Return exactly the lines of the records below, starting at the line that contains "theorem takes_advance : clsAdvance.Takes" and ending at the line that contains "theorem takes_qpush : clsQpush.Takes", with both of those lines kept.
========================================
-- ==== Sys2Proof/Laws/State.lean ====
section
/-!
SUPPORT. What each elementary update of the state leaves alone: one lemma for each field and reading of each update.
-/
namespace Sys2Proof.Machine
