-- ==== Sys2Proof/Tests/Slice0.lean ====
section
/-!
SUPPORT. Small tests: a term each check of `Instr.wf` refuses, command words written out bit by bit, single steps with results
worked by hand from the spec, and for each statement of Obligations.lean states that meet its hypotheses. The builders make
one partition of caravan 0 with an order at stream offset 0.
-/
namespace Sys2Proof.Tests
open Sys2Proof Sys2Proof.Machine
set_option Elab.async false

/-! Builders. -/

/-- Bytes at an address. -/
def bytesAt (a : Nat) (bs : List Byte) : Map Byte := (bs.zipIdx.map (fun (b, i) => (a + i, b))).filter (·.2 ≠ 0)
/-- A descriptor of `rows` rows of `n` bytes at `base` (R206). -/
def descOf (base rows n : Nat) : List Byte :=
  leBytes 8 base ++ leBytes 8 0 ++ leBytes 4 rows ++ leBytes 4 n ++ leBytes 8 n ++ leBytes 4 1 ++ List.replicate 28 0
/-- Words of a window: valid, readable, writable (R201). -/
def winVa (vbase pages : Nat) : Word := BitVec.ofNat 64 (7 + vbase + pages * 2 ^ 48)
/-- The header of an order: stream at 0 of 4 KiB, tables of 64 descriptors and 64 records in the depot (R442). -/
def hdr0 : BitVec 1024 := BitVec.ofNat 1024 (0x1000 * 2 ^ 64 + 2 ^ 112 + 0x10800000 * 2 ^ 128 + 64 * 2 ^ 192 + 64 * 2 ^ 208 + 0x10900000 * 2 ^ 256)
/-- The classes of R139 as a binary may assume them. -/
def times : List TimeEnt :=
  [⟨0x01, 7, 1⟩, ⟨0x02, 4, 1⟩, ⟨0x03, 32, 32⟩, ⟨0x04, 4, 96⟩, ⟨0x10, 3, 1⟩, ⟨0x11, 9, 1⟩, ⟨0x12, 9, 1⟩, ⟨0x13, 8, 1⟩, ⟨0x14, 12, 4⟩,
   ⟨0x15, 6, 1⟩, ⟨0x20, 5, 1⟩, ⟨0x30, 1, 1⟩, ⟨0x31, 16, 1⟩, ⟨0x32, 28, 1⟩, ⟨0x33, 2, 1⟩, ⟨0x40, 80, 64⟩, ⟨0x41, 600, 1⟩, ⟨0x42, 2, 1⟩,
   ⟨0x43, 12, 1⟩, ⟨0xF0, 14, 0⟩, ⟨0xF1, 24, 0⟩]
/-- An order at its first command. -/
def ex0 : Exec :=
  { seq := 1, base := 0, hdr := hdr0, issuePace := 0, off := 0, ended := false, endOff := none, waiting := none, cmds := [],
    region := none, committed := false, outcome := 0, pending := false, voteOff := none, direct := none, upds := [], sent := [],
    sticky := 0, loss := none, timing := times, clip := 0, step := 0, seed := 0, sigs := [], coupledWait := false, fault := none,
    partFault := false, cancelled := false, execs := 1, normNew := none, dests := [], lastUse := [], marks := [], tagAfter := none, saveBad := [], kept := none, keptQ := none }
/-- Partition 0 of caravan 0, function 0 and 1 GiB of HBM; windows 0 to 2 onto HBM, the depot and the satchel alias. -/
def base : State :=
  { State.reset with
    csr := [(Csr.prtWinVa 0 0, winVa 0 2), (Csr.prtWinVa 0 1, winVa 0x10000000 32),
            (Csr.prtWinPa 0 1, BitVec.ofNat 64 (depotBase 0)), (Csr.prtWinVa 0 2, winVa 0x20000000 8),
            (Csr.prtWinPa 0 2, BitVec.ofNat 64 aliasBase), (Csr.prtGrant 0, 0x0000000001000001)]
    parts := [(0, { Machine.Part.none with cmap := [0], hbm := [(0, gib)] })]
    dev := { Dev.por with started := true, hostUpA := true, halfOnW := true, halfOnE := true, journalAtW := 47 * gib, journalAtE := 8 * (48 * gib) } }
/-- The same with an order in execution, registers and memory. -/
def run (e : Exec) (regs : List (Nat × Word)) (m : Map Byte) : State :=
  { base with csr := regs ++ base.csr, mem := m, parts := [(0, { Machine.Part.none with cmap := [0], hbm := [(0, gib)], exec := some e })] }
/-- Word 0's fields with a selector and nothing else. -/
def sel (n : Nat) : Head := ⟨0, 0, 0, 0, false, false, 0, 0, BitVec.ofNat 16 n⟩
/-- The conditions of `Cls.Takes`, as a check. -/
def takesB (c : Cls) (s : State) (e : Exec) (x : Ctx) : Bool :=
  decide (s.exec? x.p = some e) && s.issuable x.p && decide (c.verdict s x e = none) &&
  decide (s.waitFlag x.p (s.flagCar x) x.h.wait.toNat = .go) && !((c.units s x).any (fun u => 2 ≤ s.occupants x.p e u)) &&
  decide (c.ready s x = none) && !(c.wait s x) && !(c.inFlight s x e) && decide (c.late s x = none) &&
  decide (s.poisonCheck x.p (c.unit s x) x.off (s.tableReads x) = none)
theorem takes {c : Cls} {s : State} {e : Exec} {x : Ctx} (h : takesB c s e x = true) : c.Takes s e x := by
  simp only [takesB, Bool.and_eq_true, Bool.not_eq_true', decide_eq_true_eq] at h
  obtain ⟨⟨⟨⟨⟨⟨⟨⟨⟨h0, h1⟩, h2⟩, h3⟩, h4⟩, h5⟩, h6⟩, h7⟩, h8⟩, h9⟩ := h
  exact ⟨h0, h1, h2, h3, h4, h5, h6, h7, h8, h9⟩
/-- Word 1 with fields at bit places. -/
def w (fs : List (Nat × Nat)) : Word := BitVec.ofNat 64 ((fs.map (fun (l, v) => v * 2 ^ l)).foldl (· + ·) 0)
/-- Descriptors 1, 2, … in their table, and a record 1. -/
def tables (ds : List (List Byte)) (r : List Byte) : Map Byte :=
  (ds.zipIdx.flatMap (fun (d, i) => bytesAt (depotBase 0 + 0x800000 + 64 * (i + 1)) d)) ++ bytesAt (depotBase 0 + 0x900040) r
/-- Word 0's fields for a command on tiles: formats and a selector. -/
def fm (a b o : Nat) (n : Nat) : Head := { sel n with fmtA := BitVec.ofNat 4 a, fmtB := BitVec.ofNat 4 b, fmtOut := BitVec.ofNat 4 o }

/-- No memory is cut off from a router of a state whose mesh is whole. -/
theorem joins {s : State} (h : s.meshWhole = true) {a : Rtr} (ha : a.half < 2 ∧ a.col < 8) : s.Joined a := joined_of_whole h ha.1 ha.2

/-! Witnesses: synchronization. -/
theorem takes_nop : clsNop.Takes (run ex0 [] []) ex0 (ex0.ctx 0 0x00 (sel 0x83) 0) := takes (by decide +kernel)
theorem fits_nop : ((run ex0 [] []).took (ex0.ctx 0 0x00 (sel 0x83) 0)).sigFits (ex0.ctx 0 0x00 (sel 0x83) 0) ex0 := Or.inl rfl
theorem takes_mark : clsMark.Takes (run ex0 [] []) ex0 (ex0.ctx 0 0x50 (sel 0x83) (w [(0, 2), (16, 5)])) := takes (by decide +kernel)
theorem fits_mark : ((run ex0 [] []).took (ex0.ctx 0 0x50 (sel 0x83) (w [(0, 2), (16, 5)]))).sigFits
    (ex0.ctx 0 0x50 (sel 0x83) (w [(0, 2), (16, 5)])) ex0 := Or.inl rfl
theorem takes_advance : clsAdvance.Takes (run ex0 [] []) ex0 (ex0.ctx 0 0x01 (sel 0x83) 0xFFFFFFFF) := takes (by decide +kernel)
theorem takes_end : clsEnd.Takes (run ex0 [] []) ex0 (ex0.ctx 0 0x0F (sel 0x83) 0) := takes (by decide +kernel)

/-- Queue 0 of caravan 0 in the depot, two slots, `occ` occupied. -/
def qreg (occ : Nat) : Nat × Word := (Csr.carQueue 0 0, BitVec.ofNat 64 (2 + occ * 2 ^ 12))
def qmem : Map Byte := tables [descOf 0x10001000 1 64] []
theorem takes_qpush : clsQpush.Takes (run ex0 [qreg 1] qmem) ex0 (ex0.ctx 0 0x02 (sel 0x81) (w [(6, 1)])) := takes (by decide +kernel)
theorem fits_qpush : ((run ex0 [qreg 1] qmem).took (ex0.ctx 0 0x02 (sel 0x81) (w [(6, 1)]))).sigFits (ex0.ctx 0 0x02 (sel 0x81) (w [(6, 1)])) ex0 :=
  Or.inl rfl
theorem clean_qpush : ((run ex0 [qreg 1] qmem).took (ex0.ctx 0 0x02 (sel 0x81) (w [(6, 1)]))).poisonCheck 0 0 0
    (((run ex0 [qreg 1] qmem).desc 0 hdr0 1).ranges 0) = none := by decide +kernel
def qs : State := { run ex0 [qreg 2] qmem with queues := [(0, { Queue.empty with head := 1, ready := [0, 0], offs := [16, 32] })] }
theorem takes_qpop : clsQpop.Takes qs ex0 (ex0.ctx 0 0x03 (sel 0x81) (w [(6, 1)])) := takes (by decide +kernel)
theorem fits_qpop : (qs.took (ex0.ctx 0 0x03 (sel 0x81) (w [(6, 1)]))).sigFits (ex0.ctx 0 0x03 (sel 0x81) (w [(6, 1)])) ex0 := Or.inl rfl
theorem clean_qpop : ∀ i, i < 64 → qs.poisoned (qs.qSlot 0 0 0 + i) 1 = false := by decide +kernel
/-! Witnesses: tally, mortar, product, drover. -/
/-- A held tile of two rows and four columns in bank 0 of station 0. -/
def tile : Bank := { Bank.empty with st := .held 0, rows := 2, cols := 4 }
def held (m : Map Byte) : State := { run ex0 [] m with banks := [(bankKey 0 0 false 0, tile)] }
def sDrain : State := held (tables [descOf 0x100000 2 8] [])
def xDrain : Ctx := ex0.ctx 0 0x20 (fm 0 0 4 0x01) (w [(7, 1)])
def sEvict : State := held (tables [descOf 0x100000 1 16448] [])
def xEvict : Ctx := ex0.ctx 0 0x21 (fm 0 0 0xD 0x01) (w [(7, 1)])
def xLedger : Ctx := ex0.ctx 0 0x22 (fm 0 0 0xD 0x01) (w [(7, 1)])
def xRelease : Ctx := ex0.ctx 0 0x23 (sel 0x01) 0
/-- A product of one tile: A one row of 32 bytes, B 32 rows of 128, no destination. -/
def recOf (m n k : Nat) : List Byte := leBytes 4 m ++ leBytes 4 n ++ leBytes 4 k
def sProd (m n k : Nat) : State := run ex0 [] (tables [descOf 0x20000000 32 32, descOf 0x10000000 32 32] (recOf m n k))
def xProd : Ctx := ex0.ctx 0 0x10 (fm 4 4 0 0x81) (w [(0, 1), (12, 2), (36, 1)])
/-- A mortar command on rows of 8 bytes in the depot. -/
def sMort : State := { run ex0 [] (tables [descOf 0x10000000 2 64, descOf 0x10001000 2 64, descOf 0x10002000 2 64] []) with
  spice := [(0, List.replicate 64 1)] }
def xVec : Ctx := ex0.ctx 0 0x30 (fm 4 4 4 0x01) (w [(0, 1), (12, 2), (24, 3)])
def xReduce : Ctx := ex0.ctx 0 0x31 (fm 4 0 6 0x01) (w [(0, 1), (12, 2)])
def xSpice : Ctx := ex0.ctx 0 0x32 (fm 4 0 4 0x01) (w [(0, 1), (12, 2)])
def xSieve : Ctx := ex0.ctx 0 0x33 (fm 4 0 7 0x01) (w [(0, 1), (12, 2), (24, 3)])
def xDrop : Ctx := ex0.ctx 0 0x34 (fm 4 0 4 0x01) (w [(0, 1), (12, 2)])
def streamOf (base rows : Nat) : List Byte := (descOf base rows 4).set 48 1
def mDrv : Map Byte := tables [descOf 0x100000 2 2048, descOf 0x10000000 2 2048, streamOf 0x110000 2] []
def sDrv : State := run ex0 [] mDrv
def xMove : Ctx := ex0.ctx 0 0x40 (sel 0x81) (w [(0, 1), (12, 2)])
def xGather : Ctx := ex0.ctx 0 0x41 (sel 0x81) (w [(0, 3), (12, 1), (24, 2)])
def xSwap : Ctx := ex0.ctx 0 0x42 (sel 0x81) 0

theorem witness_drain : clsDrain.Takes sDrain ex0 xDrain ∧
    (sDrain.took xDrain).poisonCheck 0 (sDrain.stnUnit xDrain 0x02) 0 [] = none := ⟨takes (by decide +kernel), by decide +kernel⟩
theorem witness_evict : clsEvict.Takes sEvict ex0 xEvict ∧ (∀ g ∈ sEvict.tiles xEvict, (sEvict.bank (xEvict.tKey g)).cols ≤ 128) :=
  ⟨takes (by decide +kernel), by decide +kernel⟩
theorem witness_ledger : clsLedger.Takes sEvict ex0 xLedger ∧ (∀ g ∈ sEvict.tiles xLedger, (sEvict.bank (xLedger.tKey g)).cols ≤ 128) ∧
    (sEvict.took xLedger).poisonCheck 0 (sEvict.stnUnit xLedger 0x02) 0
      ((sEvict.tiles xLedger).zipIdx.flatMap (fun (g, k) => sEvict.sliceReads 0 g (xLedger.tKey g) ((sEvict.desc 0 hdr0 1).rowVa k))) = none :=
  ⟨takes (by decide +kernel), by decide +kernel, by decide +kernel⟩
theorem witness_release : clsRelease.Takes sDrain ex0 xRelease ∧ (sDrain.took xRelease).sigFits xRelease ex0 :=
  ⟨takes (by decide +kernel), Or.inl rfl⟩
theorem witness_product_empty : clsProduct.Takes (sProd 0 1 32) ex0 xProd ∧ ((sProd 0 1 32).took xProd).sigFits xProd ex0 :=
  ⟨takes (by decide +kernel), Or.inl rfl⟩
theorem witness_product : clsProduct.Takes (sProd 1 1 32) ex0 xProd ∧
    parseRec ((sProd 1 1 32).record 0 hdr0 1) = ⟨1, 1, 32, 0, 0, 0, 0, true⟩ := ⟨takes (by decide +kernel), by decide +kernel⟩
theorem witness_product_no_k : clsProduct.Takes (sProd 1 1 0) ex0 xProd ∧
    parseRec ((sProd 1 1 0).record 0 hdr0 1) = ⟨1, 1, 0, 0, 0, 0, 0, true⟩ := ⟨takes (by decide +kernel), by decide +kernel⟩
theorem witness_vec : clsVec.Takes sMort ex0 xVec := takes (by decide +kernel)
theorem witness_reduce : clsMortar.Takes sMort ex0 xReduce := takes (by decide +kernel)
theorem witness_spice : clsMortar.Takes sMort ex0 xSpice := takes (by decide +kernel)
theorem witness_sieve : clsMortar.Takes sMort ex0 xSieve := takes (by decide +kernel)
theorem witness_dropout : clsMortar.Takes sMort ex0 xDrop := takes (by decide +kernel)
theorem witness_move : clsDrv.Takes sDrv ex0 xMove := takes (by decide +kernel)
theorem witness_gather : clsDrv.Takes sDrv ex0 xGather := takes (by decide +kernel)
/-! Witnesses: swap, weighhouse, update engine. -/
/-- A register from values of its fields. -/
def rg (fs : List (FieldRef × Nat)) : Nat × Word :=
  ((fs.map (·.1.off)).headD 0, BitVec.ofNat 64 ((fs.map (fun (f, v) => v * 2 ^ f.lsb)).foldl (· + ·) 0))
/-- A state with registers set. -/
def regs (l : List (Nat × Word)) (s : State) : State := { s with csr := l ++ s.csr }
/-- A command in flight in units. -/
def cmdIn (off op : Nat) (us : List Nat) : Cmd := ⟨off, op, sel 0x81, 0, us, none, none, 0, 0, [], DrvProg.start⟩
def exCmd (m : Cmd) : Exec := { ex0 with cmds := [m] }
/-- A transfer into the depot. -/
def toDepot : Xfer := ⟨0, 0, 1, 0, 0x100000, depotBase 0, 2048, 0, 0, false, 0, false, false⟩
def sBusy : State := { run ex0 [] [] with cars := [(0, { Car.idle with xfers := [toDepot], nextX := 1 })] }
theorem witness_swap : clsSwap.Takes (run ex0 [] []) ex0 xSwap ∧ (run ex0 [] []).occupants 0 ex0 (droverUnit 0) = 0 ∧ (run ex0 [] []).depotBusy 0 = false :=
  ⟨takes (by decide +kernel), by decide +kernel, by decide +kernel⟩
theorem witness_swap_busy : clsSwap.Takes sBusy ex0 xSwap ∧ sBusy.depotBusy 0 = true := ⟨takes (by decide +kernel), by decide +kernel⟩
def exMove : Exec := { exCmd (cmdIn 0 0x40 [droverUnit 0]) with off := 16 }
theorem witness_swap_behind : clsSwap.Takes (run exMove [] []) exMove (exMove.ctx 0 0x42 (sel 0x81) 0) ∧
    (run exMove [] []).occupants 0 exMove (droverUnit 0) ≠ 0 ∧
    (∀ m ∈ (run exMove [] []).flight 0 exMove, m.units.contains (droverUnit 0) → m.op ≠ 0x42) ∧
    (run exMove [] []).depotBusy 0 = false := ⟨takes (by decide +kernel), by decide +kernel, by decide +kernel, by decide +kernel⟩
def exSwap : Exec := exCmd (cmdIn 0 0x42 [droverUnit 0])
def sSwapW : State := { run exSwap [] [] with cars := [(0, { Car.idle with swapOff := some 0 })] }
theorem witness_swap_waiting : sSwapW.exec? 0 = some exSwap ∧ 0 ∈ sSwapW.caravans 0 ∧
    exSwap.cmds.find? (fun m => m.units.contains (droverUnit 0)) = some (cmdIn 0 0x42 [droverUnit 0]) ∧
    (cmdIn 0 0x42 [droverUnit 0]).done = none ∧ (sSwapW.part 0).prev = none ∧ sSwapW.depotBusy 0 = false ∧ (sSwapW.car 0).swapOff.isSome = true ∧ (∀ d ∈ sSwapW.caravans 0, d ≠ 0 → (sSwapW.car d).swapOff = none) := by
  decide +kernel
========================================
Output for this task:
theorem takes_advance : clsAdvance.Takes (run ex0 [] []) ex0 (ex0.ctx 0 0x01 (sel 0x83) 0xFFFFFFFF) := takes (by decide +kernel)
theorem takes_end : clsEnd.Takes (run ex0 [] []) ex0 (ex0.ctx 0 0x0F (sel 0x83) 0) := takes (by decide +kernel)

/-- Queue 0 of caravan 0 in the depot, two slots, `occ` occupied. -/
def qreg (occ : Nat) : Nat × Word := (Csr.carQueue 0 0, BitVec.ofNat 64 (2 + occ * 2 ^ 12))
def qmem : Map Byte := tables [descOf 0x10001000 1 64] []
theorem takes_qpush : clsQpush.Takes (run ex0 [qreg 1] qmem) ex0 (ex0.ctx 0 0x02 (sel 0x81) (w [(6, 1)])) := takes (by decide +kernel)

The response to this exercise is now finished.